■ **EXERCISE REQUIREMENTS**
Please copy out every line of the listing below in which the word "wakeOut" appears.

■ **DATA PROVIDED**
=-=-=
/-- Tables 1-2 and 1-3. PRT_KEYID reads PID + 1 from COMMIT until EMPTY. -/
def Prt.pageWord (P : Prt) (p : Pid) (o : Nat) : W32 :=
  let L := P.life
  match o with
  | 0x04 => fields [(16, L.cmdSts.toNat), (8, L.lastCmd.toNat), (4, bnat L.exec.isSome), (0, L.st.code)]
  | 0x08 => L.quads.zeroExtend 32
  | 0x0C => L.floor.zeroExtend 32
  | 0x10 => L.board.zeroExtend 32
  | 0x14 => L.slice.zeroExtend 32
  | 0x18 => L.modeWord
  | 0x1C => L.drain.zeroExtend 32
  | 0x20 => L.quadsAct.zeroExtend 32
  | 0x24 => L.floorAct.zeroExtend 32
  | 0x28 => L.boardAct.zeroExtend 32
  | 0x40 => BitVec.ofNat 32 (bnat P.tok.consent)
  | 0x44 => if L.st.holds then BitVec.ofNat 32 (p.val + 1) else 0
  | _ => 0

/-- A Weevil unit has parameter tiles of an update in a pass (R250). -/
def State.wvlUnitBusy (s : State) (k : Fin 6) : Bool :=
  (List.finRange 16).any fun p => match (s.prt p).wvl.upd with
    | none => false
    | some u => (s.prt p).wvl.pass != .idle && (s.prt p).wvl.pass != .verdict && u.shards.any fun x =>
        (List.range ((2 * x.nelem + 65535) / 65536)).any fun i => s.wvlUnit p (x.pTile + i) = k

/-- A quad's clocks: state, and its PLL (R487). -/
def State.quadClock (s : State) (q : Quad) : Bool := s.quads[q].st = .run && s.pllLock (4 + q.val)

/-- The SYSPLL. -/
def State.sysPll (s : State) : Bool := s.pllLock 0

/-- Table 18-1: whether a domain's clock runs. -/
def State.domainOn (s : State) (i : Nat) : Bool :=
  let awake := !s.pwr.retained
  if h : 1 ≤ i ∧ i < 129 then s.quadClock ⟨(i - 1) % 64 / 4, by omega⟩
  else if h : 129 ≤ i ∧ i < 161 then s.quadClock ⟨(i - 129) % 16, by omega⟩
  else if i = 0 then true
  else if 161 ≤ i && i < 205 then awake && s.pllLock (if i < 181 then 3 else if i < 201 then 2 else 1)
  else if 205 ≤ i && i < 209 then s.sysPll
  else if 209 ≤ i && i < 221 then awake && s.pllLock (20 + (i - 209) % 6)
  else if h : 221 ≤ i ∧ i < 227 then awake && s.pllLock (20 + (i - 221)) && s.wvlUnitBusy ⟨i - 221, by omega⟩
  else if 227 ≤ i && i < 251 then awake && s.pllLock (26 + (i - 227) % 12 / 6)
  else if 251 ≤ i && i < 267 then s.pllLock (32 + (i - 251))
  else if 267 ≤ i && i < 275 then s.pllLock (32 + 2 * (i - 267))
  else if 275 ≤ i && i < 278 then s.link.up && s.pllLock 28
  else if 278 ≤ i && i < 282 then awake && s.sysPll
  else if i = 285 then s.sysPll && s.sec.jtag != .bypass
  else s.sysPll

/-- QPWR_STS[q] without HELD: MHz and state (Table 18-6). -/
def State.quadWord (s : State) (q : Quad) : Nat :=
  (if s.quads[q].st = .run then s.quads[q].mhz * 2 ^ 16 else 0) + s.quads[q].st.code

/-- Table 18-6. -/
def State.pwrWord (s : State) (o : Nat) : W32 :=
  let P := s.pwr
  match o with
  | 0x08 => P.slew.zeroExtend 32
  | 0x18 => BitVec.ofNat 32 (bnat P.setRefused)
  | 0x20 => P.ssc.zeroExtend 32
  | 0x30 => P.cap.zeroExtend 32
  | 0x34 => P.hyst.zeroExtend 32
  | 0x38 => P.pkg.zeroExtend 32
  | 0x3C => BitVec.ofNat 32 P.ceilSled
  | 0x40 => fields [(31, bnat P.crit), (29, bnat (P.ftherm[1] < 2000)), (28, bnat (P.ftherm[0] < 2000)), (16, (P.tj[2]).toNat),
      (8, (P.tj[1]).toNat), (0, (P.tj[0]).toNat)]
  | 0x44 => fields [(16, P.ftherm[1]), (0, P.ftherm[0])]
  | 0x48 => fields [(31, bnat P.pfail), (30, bnat P.stbyOk), (0, P.volts.toNat)]
  | 0x4C => BitVec.ofNat 32 (bnat P.retEn)
  | 0x50 => BitVec.ofNat 32 (bnat P.retained)
  | o => match regIx 16 0x100 4 o, regIx 16 0x140 4 o, regIx 16 0x180 4 o, regIx 16 0x200 4 o, regIx 9 0x300 4 o with
    | some p, _, _, _, _ => (P.share[p]).zeroExtend 32
    | _, some p, _, _, _ => BitVec.ofNat 32 P.ceil[p]
    | _, _, some p, _, _ => (P.part[p]).zeroExtend 32
    | _, _, _, some q, _ => BitVec.ofNat 32 (2 ^ 31 * bnat s.quads[q].owner.isSome + s.quadWord q)
    | _, _, _, _, some i => maskOf 32 fun j => s.domainOn (32 * i.val + j.val)
    | _, _, _, _, _ => 0

/-- Table 19-7: the code of a watchdog state. -/
def WdState.code : WdState → Nat
  | .disabled => 0 | .running => 1 | .warning => 2 | .paused => 3

/-- Table 19-8. -/
def State.dogWord (s : State) (fn : Fn) (o : Nat) : W32 :=
  let w := s.dog fn
  match o with
  | 0x00 => fields [(31, bnat (w.st != .disabled))]
  | 0x04 => w.period.zeroExtend 32
  | 0x08 => w.warn.zeroExtend 32
  | 0x10 => fields [(8, bnat w.armedAt.isSome), (0, w.st.code)]
  | 0x14 => if w.st = .disabled then 0 else BitVec.ofNat 32 (w.limitMs - s.dogMs fn)
  | 0x1C => BitVec.ofNat 32 (bnat w.lock)
  | 0x20 => if fn = .pf then w.grace.zeroExtend 32 else 0
  | _ => 0

/-- FLS_SLOT_STS: the state of a region. -/
def Flash.slotCode (F : Flash) (t : Fin 3) : Nat :=
  let slot := regionSlot t
  match F.loading t with
  | some d => if d.verified then 2 else 1
  | none =>
    if slot.isSome && F.js.pending = slot then 3
    else if slot = some F.js.active then 4
    else match (F.js.slots[t]).st with
      | .empty => 0
      | .valid => 5
      | .failed => 6

/-- Table 20-14. Every command has ended when the next access comes, so BUSY reads 0 (log entry 34). -/
def Flash.word (F : Flash) (o : Nat) : W32 :=
  match o with
  | 0x04 => fields [(16, F.res.toNat), (0, F.lastCmd.toNat)]
  | 0x08 => fields [(31, bnat (F.booted = 3)), (30, bnat F.cfgDefault), (29, bnat F.sfdp), (28, bnat F.hdrBad), (24, F.booted),
      (20, F.js.active.val), (18, match F.js.pending with | some x => x.val | none => 3), (16, F.js.attempts), (8, F.fuses),
      (0, F.runEpoch.toNat)]
  | 0x38 => F.dlLen.zeroExtend 32
  | 0x3C => F.fillReg.zeroExtend 32
  | 0x40 => F.trialCtl
  | 0x44 => F.detail.zeroExtend 32
  | 0x104 => F.cfgLen.zeroExtend 32
  | 0x108 => F.cfgKey.zeroExtend 32
  | 0x10C => F.cfgRes.zeroExtend 32
  | 0x110 => F.cfgGen
  | o =>
    if 0x1000 ≤ o && o < 0x1400 then wordIn F.cfgBuf.toList (o - 0x1000)
    else match blockIx 3 0x10 8 o with
      | some (t, 0) => fields [(28, F.slotCode t), (16, (F.js.slots[t]).epoch.toNat)]
      | some (t, 4) => (F.js.slots[t]).ver
      | _ => 0

/-- Table 16-10. -/
def State.secWord (s : State) (o : Nat) : W32 :=
  match o with
  | 0x00 => fields [(31, bnat s.sec.rngFail), (30, bnat s.sec.session.isSome), (0, s.sec.keyValid.toNat)]
  | 0x04 => BitVec.ofNat 32 (s.sec.wheel.toList.filter (·.isSome)).length
  | 0x08 => BitVec.ofNat 32 (Config.certChain.length % 65536)
  | o =>
    if 0x2000 ≤ o && o < 0x4000 then wordIn Config.certChain (o - 0x2000)
    else match regIx 16 0x40 4 o, regIx 17 0x100 4 o with
      | some p, _ => (s.sec.fslots[p]).zeroExtend 32
      | none, some k => s.sec.keygen[k]
      | none, none => 0

/-- Table 3-10, Tables 22-3 and 12-10: rings and channels of the operator. -/
def State.operRings (s : State) (off : Nat) : W32 :=
  match off with
  | 0x81004 => maskOf 32 fun n => (s.op.rings[n]).state = .error
  | 0x81008 => maskOf 32 fun n => (s.op.rings[n]).state != .disabled
  | 0xC0000 => maskOf 32 fun c => s.chans[c].st != .free
  | off => match regIx 17 0xC0040 4 off, regIx 32 0xC0100 4 off with
    | some p, _ => (s.movQuota[p]).zeroExtend 32
    | none, some c =>
      match s.chans[c].ring with
      | some r => fields [(31, 1), (16, r.fn.source.toNat), (8, r.num), (0, s.chans[c].st.code)]
      | none => BitVec.ofNat 32 s.chans[c].st.code
    | none, none => 0

/-- Table 7-9. -/
def State.tierWord (s : State) (o : Nat) : W32 :=
  match o with
  | 0x00 => s.tier.late.zeroExtend 32
  | 0x04 => s.tier.poolAge.zeroExtend 32
  | 0x08 => BitVec.ofNat 32 s.poolSize
  | 0x0C => BitVec.ofNat 32 s.poolFree
  | 0x10 => s.tier.boardInst.zeroExtend 32
  | 0x14 => fields [(16, s.tier.ddrFail.toNat), (0, s.tier.stkFail.toNat)]
  | o => match regIx 16 0x40 4 o with
    | some p => (s.tier.stgQuota[p]).zeroExtend 32
    | none => 0

/-- Tables 8-11, 9-12 and 11-11. -/
def State.engineWord (s : State) (off : Nat) : W32 :=
  match off with
  | 0x140000 => s.sqBacklog.zeroExtend 32
  | 0x140004 => maskOf 16 fun p => (s.prt p).scb.plan.isSome
  | 0x140008 => BitVec.ofNat 32 ((List.finRange 16).map s.scbMoves).sum
  | 0x180000 => maskOf 6 s.wvlUnitBusy
  | 0x180004 => maskOf 16 fun p => (s.prt p).wvl.upd.isSome
  | 0x1C0000 => maskOf 16 fun q => s.tigers[q].isSome
  | off => match regIx 16 0x140100 4 off, regIx 16 0x1C0100 4 off with
    | some p, _ => BitVec.ofNat 32 (s.prt p).scb.liveTiles
    | none, some q =>
      match s.tigers[q] with
      | some c => fields [(31, 1), (0, c.ring.fn.source.toNat)]
      | none => 0x1F
    | none, none => 0

/-- SU_STS.STATE (Table 6-4). -/
def SuState.code : SuState → Nat
  | .empty => 0 | .loading => 1 | .loaded => 2 | .running => 3 | .frameWait => 4 | .done => 5 | .fault => 6

/-- A share of a compute operation of the Stag, or of the vector unit, runs on a relative core (R129). -/
def State.shareRuns (s : State) (p : Pid) (r : Nat) (stag : Bool) : Bool :=
  (s.prt p).rings.toList.any fun R => R.cmds.any fun k => k.hdr.engine = 1 && match k.run with
    | none => false
    | some run => run.active.any fun a => (a.op.lop = 1) = stag && !a.lostCores.contains r &&
        match checkCompute (s.coresOf p).length a.op with
        | .ok C => (shareCores C a.op).contains r
        | .error _ => false

/-- The partition that holds a core, and its relative number. -/
def State.holder (s : State) (c : Core) : Option (Pid × Nat) :=
  match s.quads[quadOf c].owner with
  | some p => ((s.coresOf p).findIdx? (· = c)).map fun r => (p, r)
  | none => none

/-- Tiles that take a slot of a core's tile memory, of a kind. -/
def Memory.slotsOf (m : Memory) (c : Core) (f : Tile → Bool) : Nat :=
  ((m.tiles.filter f).map fun t => max (t.uses (Home.onCore c)) (t.fills (Home.onCore c))).sum

/-- Table 22-4, R583. -/
def State.coreWord (s : State) (c : Core) (o : Nat) : W32 :=
  match s.holder c with
  | none => if o = 0x00 then 0x001F0000 else if o = 0x04 then 0x03000000 else 0
  | some (p, r) =>
    let C := (s.prt p).cores[r]?
    let m := (s.prt p).mem
    let steward (t : Tile) : Bool := match m.objOf t.num with
      | some x => x.steward
      | none => false
    match o with
    | 0x00 => fields [(31, 1), (16, p.val), (0, r)]
    | 0x04 => BitVec.ofNat 32 (s.quads[quadOf c].st.code * 2 ^ 24 + bnat (s.shareRuns p r false) * 2 ^ 17 + bnat (s.shareRuns p r true) * 2 ^ 16
        + match C with
          | some x => ((List.finRange 4).map fun u => (x.units[u]).st.code * 16 ^ u.val).sum
          | none => 0)
    | 0x08 => match C with
      | some x => BitVec.ofNat 32 ((maskOf 16 fun b => (x.pairs[b]).broken).toNat * 65536 + (maskOf 16 fun b => (x.pairs[b]).bound).toNat)
      | none => 0
    | 0x0C => fields [(16, m.slotsOf c fun t => !t.bound && !steward t), (8, m.slotsOf c (·.bound)), (0, m.slotsOf c fun t => !t.bound && steward t)]
    | _ => 0

/-- Table 14-6. -/
def Port.word (P : Port) (clk time : Nat) (o : Nat) : W32 :=
  match o with
  | 0x000 => fields [(31, bnat P.en), (8, P.mask.toNat)]
  | 0x004 => fields [(31, bnat P.modPres), (30, bnat P.modReady), (29, bnat P.silent), (28, bnat P.unstable),
      (16, (maskOf 8 fun l => (P.lanes[l]).st = .active).toNat), (8, P.width), (0, P.st.code)]
  | 0x008 => fields [(8, P.silentN.toNat), (0, P.failN.toNat)]
  | 0x00C => if P.st = .backoff then BitVec.ofNat 32 ((backoffNs P.failN.toNat - (clk - P.since)) / 1000000) else 0
  | 0x010 => P.ueMaxNext.zeroExtend 32
  | 0x428 => if P.st = .active then BitVec.ofNat 32 (min ((clk - P.since) / 1000000) 0xFFFFFFFF) else 0
  | o => match regIx 8 0x40 4 o with
    | some l => fields [(4, min 3 ((P.lanes[l]).recent time).length), (0, (P.lanes[l]).st.code)]
    | none => 0

/-- Milliseconds since the last heartbeat, saturating; 0 before the first (R370). -/
def State.hbAge (s : State) (fn : Fn) : W32 :=
  match (s.fnSt fn).loss.hbLast with
  | some t => BitVec.ofNat 32 (min 0xFFFF (s.since t / 1000000))
  | none => 0

/-- LNK_LOSS, LNK_HOLD and TNT_HL_STS: loss, KEEP_OK and the held entries, with CAUSE at bit `c` and HELD at bit `h`. -/
def FnState.lossWord (f : FnState) (c h : Nat) : W32 :=
  fields [(31, bnat f.loss.lost), (30, bnat f.loss.keepOk), (c, f.loss.cause.toNat), (h, f.held.length)]

/-- Table 13-6 and Table 2-11. -/
def State.linkWord (s : State) (o : Nat) : W32 :=
  match o with
  | 0x000 => BitVec.ofNat 32 s.lnkSts
  | 0x004 => BitVec.ofNat 32 (bnat s.link.ideReq)
  | 0x008 => s.op.fn.loss.hbTmo.zeroExtend 32
  | 0x00C => s.hbAge .pf
  | 0x010 => s.op.fn.lossWord 0 16
  | 0x020 => fields [(31, bnat s.op.fn.loss.rebased), (0, s.link.attachSts.toNat)]
  | 0x024 => BitVec.ofNat 32 s.mtr.hold.length
  | 0x02C => s.link.lossCnt
  | 0x100 => fields [(16, s.op.win.pid.toNat), (0, bnat s.op.win.en)]
  | 0x104 => s.op.win.base.zeroExtend 32
  | o => match regIx 16 0x40 4 o, regIx 16 0x80 4 o with
    | some p, _ => (s.prt p).fn.loss.hbTmo.zeroExtend 32
    | none, some p => (s.prt p).fn.lossWord 16 0
    | none, none => 0

/-- R559: WAKE_N is asserted. -/
def State.wakeOut (s : State) : Bool :=
  s.sled.wakeEn && s.sled.perstA &&
    (s.mtr.hold.length != 0 || (List.finRange 16).any fun p => (s.life p).st = .detached && (s.prt p).fn.held.length != 0)

/-- Table 21-13. The service button's level is its pin's: a free value. -/
def State.sledWord (s : State) (o : Nat) : W32 :=
  let x := s.sled
  match o with
  | 0x00 => x.slew.zeroExtend 32
  | 0x04 => fields [(16, x.straps.toNat), (10, bnat x.sris), (9, bnat x.refclkA), (8, bnat !s.wakeOut), (7, bnat !x.alert),
      (6, bnat !x.therm), (5, bnat !x.faultN), (4, (s.free 1).toNat), (3, 1), (2, bnat !x.prsnt), (1, bnat !x.perstB), (0, bnat !x.perstA)]
  | 0x08 => BitVec.ofNat 32 (bnat x.press)
  | 0x0C => x.ident.zeroExtend 32
  | 0x10 => BitVec.ofNat 32 (bnat x.wakeEn)
  | 0x40 => BitVec.ofNat 32 x.budget
  | 0x50 => x.inletT.zeroExtend 32
  | o => match regIx 8 0x100 4 o with
    | some p =>
      let c := x.cages[p]
      fields [(31, bnat c.present), (30, bnat c.ready), (29, bnat c.passive), (28, bnat c.denied), (8, c.counted), (0, c.temp.toNat)]
    | none => 0

/-- A PF register below 0x0010_0000. -/
def State.pfLow (s : State) (off : Nat) : W32 :=
  if off < 0x10000 then s.sysWord off
  else if off < 0x20000 then match blockIx 16 0x10000 0x1000 off with
    | some (p, o) => (s.prt p).pageWord p o
    | none => 0
  else if off < 0x30000 then s.pwrWord (off - 0x20000)
  else if off < 0x40000 then s.dogWord .pf (off - 0x30000)
  else if off < 0x50000 then s.flash.word (off - 0x40000)
  else if off < 0x60000 then s.secWord (off - 0x50000)
  else if off < 0x80000 then match regIx 16 0x60040 4 off with
    | some p => ((s.prt p).mtr.ivl).zeroExtend 32
    | none =>
      if off = 0x60014 then s.op.fn.perfWrap.zeroExtend 32
      else if off = 0x60018 then fields [(8, bnat s.op.fn.perfIrqEn), (0, s.op.fn.perfVec.toNat)]
      else 0
  else if off < 0x81000 then match ringReg .pf off with
    | some (r, o) => (s.ring r).word o
    | none => 0
  else if 0x88000 ≤ off && off < 0xA8000 then match bellReg .pf off with
    | some (r, o) => (s.ring r).bellWord o
    | none => 0
  else if 0xB0000 ≤ off && off < 0xC0000 then s.op.fn.mail.word (off - 0xB0000)
  else if 0xC1000 ≤ off then match s.moverReg .pf off with
    | some (r, o) => s.moverWord r o
    | none => 0
  else s.operRings off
=-=-=
■ **OUTPUT**
def State.wakeOut (s : State) : Bool :=
  | 0x04 => fields [(16, x.straps.toNat), (10, bnat x.sris), (9, bnat x.refclkA), (8, bnat !s.wakeOut), (7, bnat !x.alert),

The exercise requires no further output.